> EXERCISE: Look below for the line that contains "def q0 (q : Queue)", then copy it and each following line exactly, through and including the line that contains "given entries. -/".

> Stored data:

#####

-- ==== Sys2Proof/Tests/Slice0.lean ====
section
/-! SUPPORT. Tests of the model: ill-formed terms that the check refuses, words of the spec that decode to their instructions, single steps whose results are
worked out by hand from the spec, and for each statement of the obligations states that meet its hypotheses, clause by clause. -/

namespace Sys2Proof.Tests

open Sys2Proof Machine Spec

/-! ## States -/

/-- The start of the scratchpad in the local window. -/
def base : Dw := BitVec.ofNat 64 localBase

/-- Core 0 with a unit of partition 0 and context 0, seat k alone active at the start of its scratchpad, its turn come; f changes the context. -/
def on (k : SeatId) (f : Ctx → Ctx) : State :=
  let s := State.reset.placeWord 0x7C000000
  { s.modCtx 0 (fun c => f { c with seats := (Vector.replicate 4 { Seat.reset with pc := base + 64 }).set k.toFin { Seat.reset with pc := base, act := true } })
    with turn := .seat k }

/-- As `on`, with the core changed by g. -/
def onCore (k : SeatId) (f : Ctx → Ctx) (g : Core → Core) : State := (on k f).modCore 0 g

/-- A step answers a next state. -/
def goesOn (o : Host.Outcome State Fault Refusal) : Bool := match o with | .next _ => true | _ => false

/-- Register i of C or A. -/
def cReg (i : Nat) (v : Dw) (c : Ctx) : Ctx := { c with c := c.c.setIfInBounds i v }
def aReg (i : Nat) (v : Dw) (c : Ctx) : Ctx := { c with a := c.a.setIfInBounds i v }

/-- The seat k changed by f. -/
def seatIs (k : SeatId) (f : Seat → Seat) (c : Ctx) : Ctx := c.modSeat k f

/-- Queue 0 as given. -/
def q0 (q : Queue) (c : Ctx) : Ctx := c.setQueue 0 q

/-- A landed entry that holds v, poisoned or not. -/
def entry (v : Line) (p : Option Dw) : QEntry := { ticket := 0, landed := true, data := v, poison := p }

/-- A load queue and a store queue of 32-bit elements with the given entries. -/
def loadQ (es : List QEntry) : Queue := { dir := 1, esz := 3, pat := false, ents := es }
def storeQ (es : List QEntry) : Queue := { dir := 2, esz := 3, pat := false, ents := es }

/-- A running loop on l0 of two words and three iterations, at its first word. -/
def loop0 : Loop :=
  { reg := 0, len := 2, stage := 0, ms := 0, head := base - 4, trip := 3, step := 0, pos := 0, b0 := 0, base := 0, group := false, lsq := false,
    lepi := false, lmid := false, i0 := 0, dith := false }

/-- The handler of a trap taken on core 0; sup says which one. -/
def handler0 (sup : Bool) : Handler :=
  { sup := sup, cause := .software, tpc := 0, tval := 0, tseat := .c, orig := .software, dcode := 0, esc := false, saved := Ctx.reset,
    writes := [], saveWritten := false, efinfo := 0, bad := false, req := none }
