/-- The queue of the port of contributor c's gateway ends with these pages, in this order, where that port dropped
nothing. -/
def PagesLast (c : ContribIndex) (pages : List (List Byte)) (s t : State) : Prop :=
  ∀ q : Port, portOf s.live.contributors[c].port = some q → Kept q s t →
    ∃ older, t.ports[q].egress = older ++ pages.map fun b => pageEntry s.live.contributors[c] b s

/-- R162, R36: up to state t a notice of class k with detail d has been raised, by the masks, the routing, the frame
number and the unit address of state r: it waits at the notice port, or its class is pending where it was
not queued or was displaced. -/
structure Told (k : NoticeClass) (d : Detail) (r t : State) : Prop where
  queued : ∀ (p : Port) (a : Byte), r.notices[k.code].mask = false → noticeRoute r = some (p, a) →
    noticeEntry r a k d ∈ t.ports[p].egress ∨ (hasRoom t p = false ∧ t.notices[k.code].pending = true)
  held   : r.notices[k.code].mask = true ∨ noticeRoute r = none → t.notices[k.code].pending = true

/-- The last notice of its class that a command raises: where it cannot be queued, its detail is the latest. No
NOTICE of the class waited before, whose displacement could put its own detail there. -/
structure Raised (k : NoticeClass) (d : Detail) (r t : State) : Prop extends Told k d r t where
  latest : (∀ (q : Port) (x : EgressEntry) (o : Detail), x ∈ r.ports[q].egress → x.origin ≠ .notice k o) →
    (r.notices[k.code].mask = true ∨ noticeRoute r = none ∨ ∃ p a, noticeRoute r = some (p, a) ∧
      (t.ports[p].mode ≠ .locked ∨ (r.ports[p].mode = .locked ∧ 16 ≤ r.ports[p].egress.length))) →
    t.notices[k.code].latest = some d

/-- R163: the NOTICEs of the classes of `which` that are pending and unmasked in s, in class order. -/
def deliveries (which : NoticeClass → Bool) (s : State) (a : Byte) : List EgressEntry :=
  (List.finRange 7).filterMap fun i =>
    let k := NoticeClass.ofCode i
    match s.notices[i].pending, s.notices[i].mask, s.notices[i].latest with
    | true, false, some d => if which k then some (noticeEntry s a k d) else none
    | _, _, _ => none

/-- R111, R113: every last tally and every talker list that has changed from s to t was told: the TALLY or LISTEN
waits for each panel concerned whose port is LOCKED and dropped nothing. -/
structure PanelsHear (s t : State) : Prop where
  tally  : ∀ (p : PanelIndex) (n : KeyNumber) (q : Port), panelReachable t p = some q → Kept q s t →
    lastTally t p n ≠ lastTally s p n → tallyEntry p n (lastTally t p n) t ∈ t.ports[q].egress
  listen : ∀ (d : Dest) (p : PanelIndex) (q : Port), listensTo t p d = true → panelReachable t p = some q →
    Kept q s t → t.talk.dests[d].talkers ≠ s.talk.dests[d].talkers →
    listenEntry p t.talk.dests[d].talkers t ∈ t.ports[q].egress

/-! ### Steps of one block -/

/-- From s to t the context of contributor c becomes x and its calling mark `called`; but for messages and
last tallies nothing else changes. -/
structure LinkStep (c : ContribIndex) (x : Context) (called : Bool) (s t : State) : Prop where
  contexts : t.contexts = s.contexts.set c x
  calling  : t.talk.calling = s.talk.calling.set c called
  rest     : t.unlinked = s.unlinked

/-- R149: a context that enters DOWN. The tolerance, ident, counters, toggle of the part, frames and
loss mark stay. -/
def Context.closed (x : Context) : Context :=
  { x with
    state := .down, gatewayToggle := none, lastReply := none, progress := .awaitBase
    gatewayOffer := none, gatewayTolerance := none, gatewayIdent := none, resolved := Abilities.nothing
    returnMode := .absent, restartAttempts := 0, echoOutstanding := false, missCount := 0
    wakeAttempts := 0, callPending := false, average := none, longDelay := false, lastReported := 0 }

/-- R150: a context that is lost. -/
def Context.lost (x : Context) : Context := { x.closed with lossMark := true, losses := bump x.losses }

/-- R141, R145, R148, R156 to R158: a context that enters ACTIVE at frame number n. -/
def Context.opened (x : Context) (n : FrameNo) : Context :=
  { x with
    state := .active, missCount := 0, echoFrame := n, latestStamp := n.setWidth 24
    echoOutstanding := true, wakeAttempts := 0, average := none, longDelay := false, lastReported := 0 }

/-- The abilities of two offers that both have. -/
def sharedAbilities (o p : Abilities) : Abilities :=
  ⟨o.fullReturn && p.fullReturn, o.talkbackReturn && p.talkbackReturn,
   o.dormantCapable && p.dormantCapable, o.callCapable && p.callCapable⟩

/-- R141: neither way of return is in both offers. -/
def noReturn (o p : Abilities) : Prop :=
  (sharedAbilities o p).fullReturn = false ∧ (sharedAbilities o p).talkbackReturn = false

/-- R141: a context whose link is resolved: the gateway offered `o`, asked for the tolerance `asked` and named
itself `ident`. -/
def Context.agreed (x : Context) (e : ContributorEntry) (o : Abilities) (asked : Option (BitVec 16))
    (ident : BitVec 16) : Context :=
  { x with
    resolved := sharedAbilities o e.offers
    returnMode := if (sharedAbilities o e.offers).fullReturn then .full else .talkbackOnly
    tolerance :=
      if e.override ≠ 0 then e.override.toNat
      else match asked with
        | some a => min 2000 (max 20 a.toNat)
        | none => 400
    ident := ident }

/-- R145: a context that enters WAKING at frame number n. -/
def Context.woken (x : Context) (n : FrameNo) : Context :=
  { x with state := .waking, wakeAttempts := 1, wakeFrame := n, echoOutstanding := false, missCount := 0 }

/-- R146: the contexts after a claim has become ACTIVE on destination d. -/
def wokenContexts (s : State) (d : Dest) : Vector Context 8 :=
  match contributorOfReturn s d with
  | some c =>
    if s.contexts[c].state = .dormant ∧ s.live.contributors[c].wakeOnTalk = 1 then
      s.contexts.set c (s.contexts[c].woken s.now)
    else s.contexts
  | none => s.contexts

/-- R127: a lane l that is given up at frame number n is RELEASING, and the head of the wait queue, if it has one, is
bound to it. -/
def Arbitration.handsOn (a : Arbitration) (l : LaneNo) (n : FrameNo) : Arbitration :=
  { a with
    lanes := a.lanes.set l (.releasing (a.queue.head?.map fun h => { h with occupancy := n }))
    queue := a.queue.tail }

/-- R126, R127: the claim of talker x is removed from its place, at frame number n. -/
def Arbitration.removed (a : Arbitration) (place : Place) (x : Source) (n : FrameNo) : Arbitration :=
  match place with
  | .active l => a.handsOn l n
  | .bound l => a.handsOn l n
  | .waiting => { a with queue := a.queue.filter fun c => c.talker != x }

/-- R129: an occupant of lane l keeps its lane, as `lane`, with its record c; a head of the queue above it demotes in,
bound at frame number n, and c waits ahead of every claim not above it. -/
def Arbitration.keepsOr (a : Arbitration) (l : LaneNo) (lane : Lane) (c : Claim) (n : FrameNo) : Arbitration :=
  match a.queue with
  | h :: rest =>
    if c.priority < h.priority then
      { a with
        lanes := a.lanes.set l (.releasing (some { h with occupancy := n })), queue := insertReturned c rest }
    else { a with lanes := a.lanes.set l lane }
  | [] => { a with lanes := a.lanes.set l lane }

/-- R126, R129, R130: the claim `old` has lost a reference and kept another, and its record, derived again, is c. -/
def Arbitration.fallen (a : Arbitration) (place : Place) (old c : Claim) (n : FrameNo) : Arbitration :=
  match place with
  | .active l => a.keepsOr l (.active c) c n
  | .bound l => a.keepsOr l (.releasing (some c)) c n
  | .waiting =>
    { a with
      queue :=
        if c.priority < old.priority then insertBehind c (a.queue.filter fun o => o.talker != c.talker)
        else a.queue.map fun o => if o.talker = c.talker then c else o }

#####

> YOUR RESPONSE:
def q0 (q : Queue) (c : Ctx) : Ctx := c.setQueue 0 q

/-- A landed entry that holds v, poisoned or not. -/
def entry (v : Line) (p : Option Dw) : QEntry := { ticket := 0, landed := true, data := v, poison := p }

/-- A load queue and a store queue of 32-bit elements with the given entries. -/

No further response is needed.